Most of the ports used by Plesk and its related services are TCP, but some important ones use UDP or both TCP and UDP protocols.
Here is a summary highlighting which ports are TCP, UDP, or both:
| Port | Protocol | Service |
|---|---|---|
| 20 | TCP | FTP data transfer (active mode) |
| 21 | TCP | FTP control |
| 22 | TCP | SSH (Secure Shell) |
| 25 | TCP | SMTP (Mail sending) |
| 53 | TCP and UDP | DNS (Domain Name System) |
| 80 | TCP | HTTP (Web server) |
| 110 | TCP | POP3 (Mail retrieval) |
| 123 | UDP | NTP (Network Time Protocol) |
| 143 | TCP | IMAP (Mail retrieval) |
| 443 | TCP (Also UDP varies) | HTTPS (Secure web server & licensing) |
| 465 | TCP | SMTPS (SMTP over SSL) |
| 587 | TCP | SMTP Submission |
| 993 | TCP | IMAPS (IMAP over SSL) |
| 995 | TCP | POP3S (POP3 over SSL) |
| 3306 | TCP | MySQL database |
| 5432 | TCP | PostgreSQL database |
| 8443 | TCP | Plesk administration interface (HTTPS) |
| 8880 | TCP | Plesk administration interface (HTTP) |
The only important UDP ports to note are:
- Port 53 (DNS) uses both UDP and TCP (mainly UDP for queries, TCP for zone transfers).
- Port 123 (NTP) is UDP only.
All other Plesk-related service ports primarily use TCP.
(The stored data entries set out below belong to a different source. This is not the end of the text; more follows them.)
/-- The ports a register access arrives on (R327): the host's PCIe port and Porter's management ports. -/
inductive BusPort where
  /-- host PCIe -/
  | host
  /-- Porter: SMBus, SPI, UART -/
  | porter
  deriving DecidableEq, Repr

/-- A field packet as it arrives, behind the checks of R400 (R401, R402). -/
structure FIn where
  /-- DST_CONN -/
  dstConn : Nat
  /-- SRC_CONN -/
  srcConn : Nat
  /-- TENANT -/
  tenant : Nat
  /-- IPv6 source address, byte 0 least significant -/
  ip : Nat
  /-- PSN -/
  psn : Nat
  /-- FIRST -/
  first : Bool
  /-- LAST -/
  last : Bool
  /-- ACK_REQ -/
  ackReq : Bool
  /-- SYNDROME: 0 ACK, 1 NAK_SEQ, 2 NAK_REFUSED -/
  syndrome : Nat
  /-- STATUS -/
  status : Nat
  /-- ACK_PSN -/
  ackPsn : Nat
  /-- ADDR of the extension -/
  addr : Nat
  /-- word 1 of the extension -/
  w1 : Nat
  /-- the payload -/
  payload : List Byte
  deriving DecidableEq, Repr

/-- Porter's frame ports (R472). -/
inductive FramePort where
  /-- SMBus -/
  | smbus
  /-- board SPI target -/
  | spi
  /-- UART in frame mode -/
  | uart
  deriving DecidableEq, Repr

/-- What is wrong with a flit (R345 to R353). -/
inductive BadKind where
  /-- its CHK fails, or FIRST and LAST break the rules of R348 -/
  | flit
  /-- its blocks lie in an uncorrectable codeword -/
  | codeword
  /-- the CRC of a CONTROL flit fails -/
  | control
  deriving DecidableEq, Repr

/-- What an instruction shifted in over JTAG asks for (R484). -/
inductive Jtag where
  /-- IDCODE -/
  | idcode
  /-- BYPASS -/
  | bypass
  /-- a boundary-scan instruction of IEEE 1149.1 or 1149.6 -/
  | boundary
  /-- a debug instruction -/
  | debug
  /-- any other -/
  | other
  deriving DecidableEq, Repr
Opening required TCP ports and these UDP ports (53 and 123) in firewalls is necessary for proper Plesk functionality and networking.
note: 3306 may stay closed if only used locally by your domain
SSH should be set to only allow specific IP addresses (like yours) for maximum security.
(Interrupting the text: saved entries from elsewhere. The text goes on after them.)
-- ==== Sys2Proof/Decode.lean ====
section
/-!
DEFINITION. No row of the table of operations and events gives bits: no word spells a command.
-/

namespace Sys2Proof

/-- The command that a word spells by the table's bits: the table gives no row any bits, so none. -/
def decodeTableWord (_nbits _w : Nat) : Option Instr := none

end Sys2Proof
end

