/-! PRT (R486) -/

/-- PRT_CTRL.SMB_EN -/
def prtCtrlSmbEn : Fld := ⟨"PRT_CTRL.SMB_EN", 0x00400000, 0, 1, .rw, 1, 0, 1, 0, 0, 1, .const 1⟩
/-- PRT_CTRL.SPI_EN -/
def prtCtrlSpiEn : Fld := ⟨"PRT_CTRL.SPI_EN", 0x00400000, 1, 1, .rw, 1, 0, 1, 0, 0, 1, .const 1⟩
/-- PRT_CTRL.UART_EN -/
def prtCtrlUartEn : Fld := ⟨"PRT_CTRL.UART_EN", 0x00400000, 2, 1, .rw, 1, 0, 1, 0, 0, 1, .const 1⟩
/-- PRT_CTRL.WDOG_MS -/
def prtCtrlWdogMs : Fld := ⟨"PRT_CTRL.WDOG_MS", 0x00400000, 16, 16, .rw, 1, 0, 1, 0, 100, 60000, .const 5000⟩
/-- PRT_UART.DIV -/
def prtUartDiv : Fld := ⟨"PRT_UART.DIV", 0x00400004, 0, 12, .rw, 1, 0, 1, 0, 1, 4095, .const 109⟩
/-- PRT_UART.MODE -/
def prtUartMode : Fld := ⟨"PRT_UART.MODE", 0x00400004, 12, 1, .rw, 1, 0, 1, 0, 0, 1, .const 0⟩
/-- PRT_STATUS.QUEUE -/
def prtStatusQueue : Fld := ⟨"PRT_STATUS.QUEUE", 0x00400008, 0, 6, .dv, 1, 0, 1, 0, 0, 63, .const 0⟩
/-- PRT_STATUS.SUMMARY -/
def prtStatusSummary : Fld := ⟨"PRT_STATUS.SUMMARY", 0x00400008, 6, 1, .dv, 1, 0, 1, 0, 0, 1, .const 0⟩
/-- PRT_STATUS.OVERLONG -/
def prtStatusOverlong : Fld := ⟨"PRT_STATUS.OVERLONG", 0x00400008, 7, 1, .w1c, 1, 0, 1, 0, 0, 1, .const 0⟩
/-- PRT_STATUS.ADDR_STRAP -/
def prtStatusAddrStrap : Fld := ⟨"PRT_STATUS.ADDR_STRAP", 0x00400008, 8, 2, .dv, 1, 0, 1, 0, 0, 3, .const 0⟩
/-- PRT_FRAME_ERR.CRC -/
def prtFrameErrCrc : Fld := ⟨"PRT_FRAME_ERR.CRC", 0x0040000C, 0, 8, .rc, 1, 0, 1, 0, 0, 255, .const 0⟩
/-- PRT_FRAME_ERR.PARTIAL -/
def prtFrameErrPartial : Fld := ⟨"PRT_FRAME_ERR.PARTIAL", 0x0040000C, 8, 8, .rc, 1, 0, 1, 0, 0, 255, .const 0⟩
/-- PRT_FRAME_ERR.SHORT -/
def prtFrameErrShort : Fld := ⟨"PRT_FRAME_ERR.SHORT", 0x0040000C, 16, 8, .rc, 1, 0, 1, 0, 0, 255, .const 0⟩
/-- PRT_FRAME_ERR.OVERLONG -/
def prtFrameErrOverlong : Fld := ⟨"PRT_FRAME_ERR.OVERLONG", 0x0040000C, 24, 8, .rc, 1, 0, 1, 0, 0, 255, .const 0⟩
/-- PRT_REFUSED.COUNT -/
def prtRefusedCount : Fld := ⟨"PRT_REFUSED.COUNT", 0x00400010, 0, 32, .rc, 1, 0, 1, 0, 0, 0xFFFFFFFF, .const 0⟩
/-- PRT_PPS_REJECT.COUNT -/
def prtPpsRejectCount : Fld := ⟨"PRT_PPS_REJECT.COUNT", 0x00400014, 0, 32, .rc, 1, 0, 1, 0, 0, 0xFFFFFFFF, .const 0⟩
/-- PRT_PPS_CNT.COUNT -/
def prtPpsCntCount : Fld := ⟨"PRT_PPS_CNT.COUNT", 0x00400018, 0, 32, .ro, 1, 0, 1, 0, 0, 0xFFFFFFFF, .const 0⟩
/-- PRT_PPS_TS.NS -/
def prtPpsTsNs : Fld := ⟨"PRT_PPS_TS.NS", 0x00400020, 0, 64, .ro, 1, 0, 1, 0, 0, 0xFFFFFFFFFFFFFFFF, .const 0⟩
/-- PRT_PPS_ST.NS -/
def prtPpsStNs : Fld := ⟨"PRT_PPS_ST.NS", 0x00400028, 0, 64, .ro, 1, 0, 1, 0, 0, 0xFFFFFFFFFFFFFFFF, .const 0⟩
/-- PRT_PPS_FT.NS -/
def prtPpsFtNs : Fld := ⟨"PRT_PPS_FT.NS", 0x00400030, 0, 64, .ro, 1, 0, 1, 0, 0, 0xFFFFFFFFFFFFFFFF, .const 0⟩
/-- PRT_FW.BOOTED -/
def prtFwBooted : Fld := ⟨"PRT_FW.BOOTED", 0x00400038, 0, 1, .dv, 1, 0, 1, 0, 0, 1, .const 0⟩
/-- PRT_FW.NEXT -/
def prtFwNext : Fld := ⟨"PRT_FW.NEXT", 0x00400038, 1, 1, .dv, 1, 0, 1, 0, 0, 1, .const 0⟩
/-- PRT_FW.VERIFY -/
def prtFwVerify : Fld := ⟨"PRT_FW.VERIFY", 0x00400038, 2, 4, .ro, 1, 0, 1, 0, 0, 15, .const 0⟩

/-- The PRT block. -/
def blockPrt : List Fld :=
  [prtCtrlSmbEn, prtCtrlSpiEn, prtCtrlUartEn, prtCtrlWdogMs, prtUartDiv, prtUartMode,
   prtStatusQueue, prtStatusSummary, prtStatusOverlong, prtStatusAddrStrap, prtFrameErrCrc, prtFrameErrPartial,
   prtFrameErrShort, prtFrameErrOverlong, prtRefusedCount, prtPpsRejectCount, prtPpsCntCount, prtPpsTsNs,
   prtPpsStNs, prtPpsFtNs, prtFwBooted, prtFwNext, prtFwVerify]

/-! TLG (R487) -/

/-- TLG_STATUS.BOOT_OK -/
def tlgStatusBootOk : Fld := ⟨"TLG_STATUS.BOOT_OK", 0x00300000, 0, 1, .ro, 1, 0, 1, 0, 0, 1, .const 0⟩
/-- TLG_STATUS.BOOT_FAIL -/
def tlgStatusBootFail : Fld := ⟨"TLG_STATUS.BOOT_FAIL", 0x00300000, 1, 1, .ro, 1, 0, 1, 0, 0, 1, .const 0⟩
/-- TLG_STATUS.DEBUG -/
def tlgStatusDebug : Fld := ⟨"TLG_STATUS.DEBUG", 0x00300000, 2, 1, .dv, 1, 0, 1, 0, 0, 1, .const 0⟩
/-- TLG_STATUS.CLASSES_OK -/
def tlgStatusClassesOk : Fld := ⟨"TLG_STATUS.CLASSES_OK", 0x00300000, 3, 1, .ro, 1, 0, 1, 0, 0, 1, .const 0⟩
/-- TLG_STATUS.KEYS -/
def tlgStatusKeys : Fld := ⟨"TLG_STATUS.KEYS", 0x00300000, 16, 16, .dv, 1, 0, 1, 0, 0, 65535, .const 0⟩
/-- TLG_ROLLBACK.VALUE -/
def tlgRollbackValue : Fld := ⟨"TLG_ROLLBACK.VALUE", 0x00300004, 0, 32, .dv, 1, 0, 1, 0, 0, 0xFFFFFFFF, .const 0⟩
/-- TLG_VERSION.VALUE -/
def tlgVersionValue : Fld := ⟨"TLG_VERSION.VALUE", 0x00300008, 0, 32, .dv, 1, 0, 1, 0, 0, 0xFFFFFFFF, .const 0⟩
/-- TLG_MEAS.DIGEST -/
def tlgMeasDigest : Fld := ⟨"TLG_MEAS.DIGEST", 0x00300100, 0, 32, .ro, 4, 512, 12, 32, 0, 0xFFFFFFFF, .const 0⟩

/-- The TLG block. -/
def blockTlg : List Fld :=
  [tlgStatusBootOk, tlgStatusBootFail, tlgStatusDebug, tlgStatusClassesOk, tlgStatusKeys, tlgRollbackValue,
   tlgVersionValue, tlgMeasDigest]

end Reg

end Sys2Proof.Machine
end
For port 443, which is the standard port for HTTPS, the primary and universally recognized protocol is TCP. HTTPS traffic uses TCP for establishing a secure, reliable connection with SSL/TLS encryption.
However, there is also a newer protocol, HTTP/3, which uses UDP on port 443 with the QUIC transport protocol for faster performance. So, if you want to support all modern variants of HTTPS including HTTP/3, it is recommended to allow both TCP and UDP on port 443.
Summary:
- Traditional HTTPS: TCP port 443 only
- Modern HTTP/3 with QUIC: UDP port 443 also needed
- For full compatibility on web servers and firewalls, allow both TCP and UDP on 443
If uncertain, enabling TCP 443 is essential and UDP 443 is optional but becoming more common as HTTP/3 adoption grows.